Your assignment
Write out, word for word, only the data from its first line to the line containing "### onDev -/".

Exercise materials
-- ==== Sys2Proof/Laws/State.lean ====
section
/-! SUPPORT. What each update of the state does to each of its fields: one lemma per field and update, true by definition. -/

namespace Sys2Proof.Machine

open Sys2Proof

/-! ### onDev -/

@[simp] theorem State.onDev_pending (s : State) (f : Dev → Dev) : (s.onDev f).pending = s.pending := rfl
@[simp] theorem State.onDev_lamp (s : State) (f : Dev → Dev) : (s.onDev f).lamp = s.lamp := rfl
@[simp] theorem State.onDev_freeSeq (s : State) (f : Dev → Dev) : (s.onDev f).freeSeq = s.freeSeq := rfl
@[simp] theorem State.onDev_outbox (s : State) (f : Dev → Dev) : (s.onDev f).outbox = s.outbox := rfl
@[simp] theorem State.onDev_regs (s : State) (f : Dev → Dev) : (s.onDev f).regs = s.regs := rfl
@[simp] theorem State.onDev_rws (s : State) (f : Dev → Dev) : (s.onDev f).rws = s.rws := rfl
@[simp] theorem State.onDev_dram (s : State) (f : Dev → Dev) : (s.onDev f).dram = s.dram := rfl
@[simp] theorem State.onDev_dramBad (s : State) (f : Dev → Dev) : (s.onDev f).dramBad = s.dramBad := rfl
@[simp] theorem State.onDev_coreMem (s : State) (f : Dev → Dev) : (s.onDev f).coreMem = s.coreMem := rfl
@[simp] theorem State.onDev_fwLog (s : State) (f : Dev → Dev) : (s.onDev f).fwLog = s.fwLog := rfl
@[simp] theorem State.onDev_pins (s : State) (f : Dev → Dev) : (s.onDev f).pins = s.pins := rfl
@[simp] theorem State.onDev_dev (s : State) (f : Dev → Dev) : (s.onDev f).dev = f s.dev := rfl
@[simp] theorem State.onDev_deal (s : State) (f : Dev → Dev) : (s.onDev f).deal = s.deal := rfl
@[simp] theorem State.onDev_rings (s : State) (f : Dev → Dev) : (s.onDev f).rings = s.rings := rfl
@[simp] theorem State.onDev_dealer (s : State) (f : Dev → Dev) : (s.onDev f).dealer = s.dealer := rfl
@[simp] theorem State.onDev_timing (s : State) (f : Dev → Dev) : (s.onDev f).timing = s.timing := rfl
@[simp] theorem State.onDev_faults (s : State) (f : Dev → Dev) : (s.onDev f).faults = s.faults := rfl
@[simp] theorem State.onDev_partner (s : State) (f : Dev → Dev) : (s.onDev f).partner = s.partner := rfl
@[simp] theorem State.onDev_intc (s : State) (f : Dev → Dev) : (s.onDev f).intc = s.intc := rfl
@[simp] theorem State.onDev_host (s : State) (f : Dev → Dev) : (s.onDev f).host = s.host := rfl
@[simp] theorem State.onDev_feed (s : State) (f : Dev → Dev) : (s.onDev f).feed = s.feed := rfl
@[simp] theorem State.onDev_memc (s : State) (f : Dev → Dev) : (s.onDev f).memc = s.memc := rfl
@[simp] theorem State.onDev_power (s : State) (f : Dev → Dev) : (s.onDev f).power = s.power := rfl
@[simp] theorem State.onDev_churns (s : State) (f : Dev → Dev) : (s.onDev f).churns = s.churns := rfl
@[simp] theorem State.onDev_trumpSels (s : State) (f : Dev → Dev) : (s.onDev f).trumpSels = s.trumpSels := rfl
@[simp] theorem State.onDev_scalers (s : State) (f : Dev → Dev) : (s.onDev f).scalers = s.scalers := rfl
@[simp] theorem State.onDev_skim (s : State) (f : Dev → Dev) : (s.onDev f).skim = s.skim := rfl
@[simp] theorem State.onDev_phots (s : State) (f : Dev → Dev) : (s.onDev f).phots = s.phots := rfl
@[simp] theorem State.onDev_pot (s : State) (f : Dev → Dev) : (s.onDev f).pot = s.pot := rfl
@[simp] theorem State.onDev_ports (s : State) (f : Dev → Dev) : (s.onDev f).ports = s.ports := rfl
@[simp] theorem State.onDev_tiles (s : State) (f : Dev → Dev) : (s.onDev f).tiles = s.tiles := rfl
@[simp] theorem State.onDev_diags (s : State) (f : Dev → Dev) : (s.onDev f).diags = s.diags := rfl
@[simp] theorem State.onDev_ctl (s : State) (f : Dev → Dev) : (s.onDev f).ctl = s.ctl := rfl
@[simp] theorem State.onDev_house (s : State) (f : Dev → Dev) : (s.onDev f).house = s.house := rfl
@[simp] theorem State.onDev_accent (s : State) (f : Dev → Dev) : (s.onDev f).accent = s.accent := rfl

/-! ### onDeal -/

@[simp] theorem State.onDeal_pending (s : State) (f : DealStore → DealStore) : (s.onDeal f).pending = s.pending := rfl
@[simp] theorem State.onDeal_lamp (s : State) (f : DealStore → DealStore) : (s.onDeal f).lamp = s.lamp := rfl
@[simp] theorem State.onDeal_freeSeq (s : State) (f : DealStore → DealStore) : (s.onDeal f).freeSeq = s.freeSeq := rfl
@[simp] theorem State.onDeal_outbox (s : State) (f : DealStore → DealStore) : (s.onDeal f).outbox = s.outbox := rfl
@[simp] theorem State.onDeal_regs (s : State) (f : DealStore → DealStore) : (s.onDeal f).regs = s.regs := rfl
@[simp] theorem State.onDeal_rws (s : State) (f : DealStore → DealStore) : (s.onDeal f).rws = s.rws := rfl
@[simp] theorem State.onDeal_dram (s : State) (f : DealStore → DealStore) : (s.onDeal f).dram = s.dram := rfl
@[simp] theorem State.onDeal_dramBad (s : State) (f : DealStore → DealStore) : (s.onDeal f).dramBad = s.dramBad := rfl
@[simp] theorem State.onDeal_coreMem (s : State) (f : DealStore → DealStore) : (s.onDeal f).coreMem = s.coreMem := rfl
@[simp] theorem State.onDeal_fwLog (s : State) (f : DealStore → DealStore) : (s.onDeal f).fwLog = s.fwLog := rfl
@[simp] theorem State.onDeal_pins (s : State) (f : DealStore → DealStore) : (s.onDeal f).pins = s.pins := rfl
@[simp] theorem State.onDeal_dev (s : State) (f : DealStore → DealStore) : (s.onDeal f).dev = s.dev := rfl
@[simp] theorem State.onDeal_deal (s : State) (f : DealStore → DealStore) : (s.onDeal f).deal = f s.deal := rfl
@[simp] theorem State.onDeal_rings (s : State) (f : DealStore → DealStore) : (s.onDeal f).rings = s.rings := rfl
@[simp] theorem State.onDeal_dealer (s : State) (f : DealStore → DealStore) : (s.onDeal f).dealer = s.dealer := rfl
@[simp] theorem State.onDeal_timing (s : State) (f : DealStore → DealStore) : (s.onDeal f).timing = s.timing := rfl
@[simp] theorem State.onDeal_faults (s : State) (f : DealStore → DealStore) : (s.onDeal f).faults = s.faults := rfl
@[simp] theorem State.onDeal_partner (s : State) (f : DealStore → DealStore) : (s.onDeal f).partner = s.partner := rfl
@[simp] theorem State.onDeal_intc (s : State) (f : DealStore → DealStore) : (s.onDeal f).intc = s.intc := rfl
@[simp] theorem State.onDeal_host (s : State) (f : DealStore → DealStore) : (s.onDeal f).host = s.host := rfl
@[simp] theorem State.onDeal_feed (s : State) (f : DealStore → DealStore) : (s.onDeal f).feed = s.feed := rfl
@[simp] theorem State.onDeal_memc (s : State) (f : DealStore → DealStore) : (s.onDeal f).memc = s.memc := rfl
@[simp] theorem State.onDeal_power (s : State) (f : DealStore → DealStore) : (s.onDeal f).power = s.power := rfl
@[simp] theorem State.onDeal_churns (s : State) (f : DealStore → DealStore) : (s.onDeal f).churns = s.churns := rfl
@[simp] theorem State.onDeal_trumpSels (s : State) (f : DealStore → DealStore) : (s.onDeal f).trumpSels = s.trumpSels := rfl
@[simp] theorem State.onDeal_scalers (s : State) (f : DealStore → DealStore) : (s.onDeal f).scalers = s.scalers := rfl
@[simp] theorem State.onDeal_skim (s : State) (f : DealStore → DealStore) : (s.onDeal f).skim = s.skim := rfl
@[simp] theorem State.onDeal_phots (s : State) (f : DealStore → DealStore) : (s.onDeal f).phots = s.phots := rfl
@[simp] theorem State.onDeal_pot (s : State) (f : DealStore → DealStore) : (s.onDeal f).pot = s.pot := rfl
@[simp] theorem State.onDeal_ports (s : State) (f : DealStore → DealStore) : (s.onDeal f).ports = s.ports := rfl
@[simp] theorem State.onDeal_tiles (s : State) (f : DealStore → DealStore) : (s.onDeal f).tiles = s.tiles := rfl
@[simp] theorem State.onDeal_diags (s : State) (f : DealStore → DealStore) : (s.onDeal f).diags = s.diags := rfl
@[simp] theorem State.onDeal_ctl (s : State) (f : DealStore → DealStore) : (s.onDeal f).ctl = s.ctl := rfl
@[simp] theorem State.onDeal_house (s : State) (f : DealStore → DealStore) : (s.onDeal f).house = s.house := rfl
@[simp] theorem State.onDeal_accent (s : State) (f : DealStore → DealStore) : (s.onDeal f).accent = s.accent := rfl

/-! ### onDealer -/

@[simp] theorem State.onDealer_pending (s : State) (f : Dealer → Dealer) : (s.onDealer f).pending = s.pending := rfl
@[simp] theorem State.onDealer_lamp (s : State) (f : Dealer → Dealer) : (s.onDealer f).lamp = s.lamp := rfl
@[simp] theorem State.onDealer_freeSeq (s : State) (f : Dealer → Dealer) : (s.onDealer f).freeSeq = s.freeSeq := rfl
@[simp] theorem State.onDealer_outbox (s : State) (f : Dealer → Dealer) : (s.onDealer f).outbox = s.outbox := rfl
@[simp] theorem State.onDealer_regs (s : State) (f : Dealer → Dealer) : (s.onDealer f).regs = s.regs := rfl
@[simp] theorem State.onDealer_rws (s : State) (f : Dealer → Dealer) : (s.onDealer f).rws = s.rws := rfl
@[simp] theorem State.onDealer_dram (s : State) (f : Dealer → Dealer) : (s.onDealer f).dram = s.dram := rfl
@[simp] theorem State.onDealer_dramBad (s : State) (f : Dealer → Dealer) : (s.onDealer f).dramBad = s.dramBad := rfl
@[simp] theorem State.onDealer_coreMem (s : State) (f : Dealer → Dealer) : (s.onDealer f).coreMem = s.coreMem := rfl
@[simp] theorem State.onDealer_fwLog (s : State) (f : Dealer → Dealer) : (s.onDealer f).fwLog = s.fwLog := rfl
@[simp] theorem State.onDealer_pins (s : State) (f : Dealer → Dealer) : (s.onDealer f).pins = s.pins := rfl
@[simp] theorem State.onDealer_dev (s : State) (f : Dealer → Dealer) : (s.onDealer f).dev = s.dev := rfl
@[simp] theorem State.onDealer_deal (s : State) (f : Dealer → Dealer) : (s.onDealer f).deal = s.deal := rfl
@[simp] theorem State.onDealer_rings (s : State) (f : Dealer → Dealer) : (s.onDealer f).rings = s.rings := rfl
@[simp] theorem State.onDealer_dealer (s : State) (f : Dealer → Dealer) : (s.onDealer f).dealer = f s.dealer := rfl
@[simp] theorem State.onDealer_timing (s : State) (f : Dealer → Dealer) : (s.onDealer f).timing = s.timing := rfl
@[simp] theorem State.onDealer_faults (s : State) (f : Dealer → Dealer) : (s.onDealer f).faults = s.faults := rfl
@[simp] theorem State.onDealer_partner (s : State) (f : Dealer → Dealer) : (s.onDealer f).partner = s.partner := rfl
@[simp] theorem State.onDealer_intc (s : State) (f : Dealer → Dealer) : (s.onDealer f).intc = s.intc := rfl
@[simp] theorem State.onDealer_host (s : State) (f : Dealer → Dealer) : (s.onDealer f).host = s.host := rfl
@[simp] theorem State.onDealer_feed (s : State) (f : Dealer → Dealer) : (s.onDealer f).feed = s.feed := rfl
@[simp] theorem State.onDealer_memc (s : State) (f : Dealer → Dealer) : (s.onDealer f).memc = s.memc := rfl
@[simp] theorem State.onDealer_power (s : State) (f : Dealer → Dealer) : (s.onDealer f).power = s.power := rfl
@[simp] theorem State.onDealer_churns (s : State) (f : Dealer → Dealer) : (s.onDealer f).churns = s.churns := rfl
@[simp] theorem State.onDealer_trumpSels (s : State) (f : Dealer → Dealer) : (s.onDealer f).trumpSels = s.trumpSels := rfl
@[simp] theorem State.onDealer_scalers (s : State) (f : Dealer → Dealer) : (s.onDealer f).scalers = s.scalers := rfl
@[simp] theorem State.onDealer_skim (s : State) (f : Dealer → Dealer) : (s.onDealer f).skim = s.skim := rfl
@[simp] theorem State.onDealer_phots (s : State) (f : Dealer → Dealer) : (s.onDealer f).phots = s.phots := rfl
@[simp] theorem State.onDealer_pot (s : State) (f : Dealer → Dealer) : (s.onDealer f).pot = s.pot := rfl
@[simp] theorem State.onDealer_ports (s : State) (f : Dealer → Dealer) : (s.onDealer f).ports = s.ports := rfl
@[simp] theorem State.onDealer_tiles (s : State) (f : Dealer → Dealer) : (s.onDealer f).tiles = s.tiles := rfl
@[simp] theorem State.onDealer_diags (s : State) (f : Dealer → Dealer) : (s.onDealer f).diags = s.diags := rfl
@[simp] theorem State.onDealer_ctl (s : State) (f : Dealer → Dealer) : (s.onDealer f).ctl = s.ctl := rfl
@[simp] theorem State.onDealer_house (s : State) (f : Dealer → Dealer) : (s.onDealer f).house = s.house := rfl
@[simp] theorem State.onDealer_accent (s : State) (f : Dealer → Dealer) : (s.onDealer f).accent = s.accent := rfl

Result of the task
-- ==== Sys2Proof/Laws/State.lean ====
section
/-! SUPPORT. What each update of the state does to each of its fields: one lemma per field and update, true by definition. -/

namespace Sys2Proof.Machine

open Sys2Proof

/-! ### onDev -/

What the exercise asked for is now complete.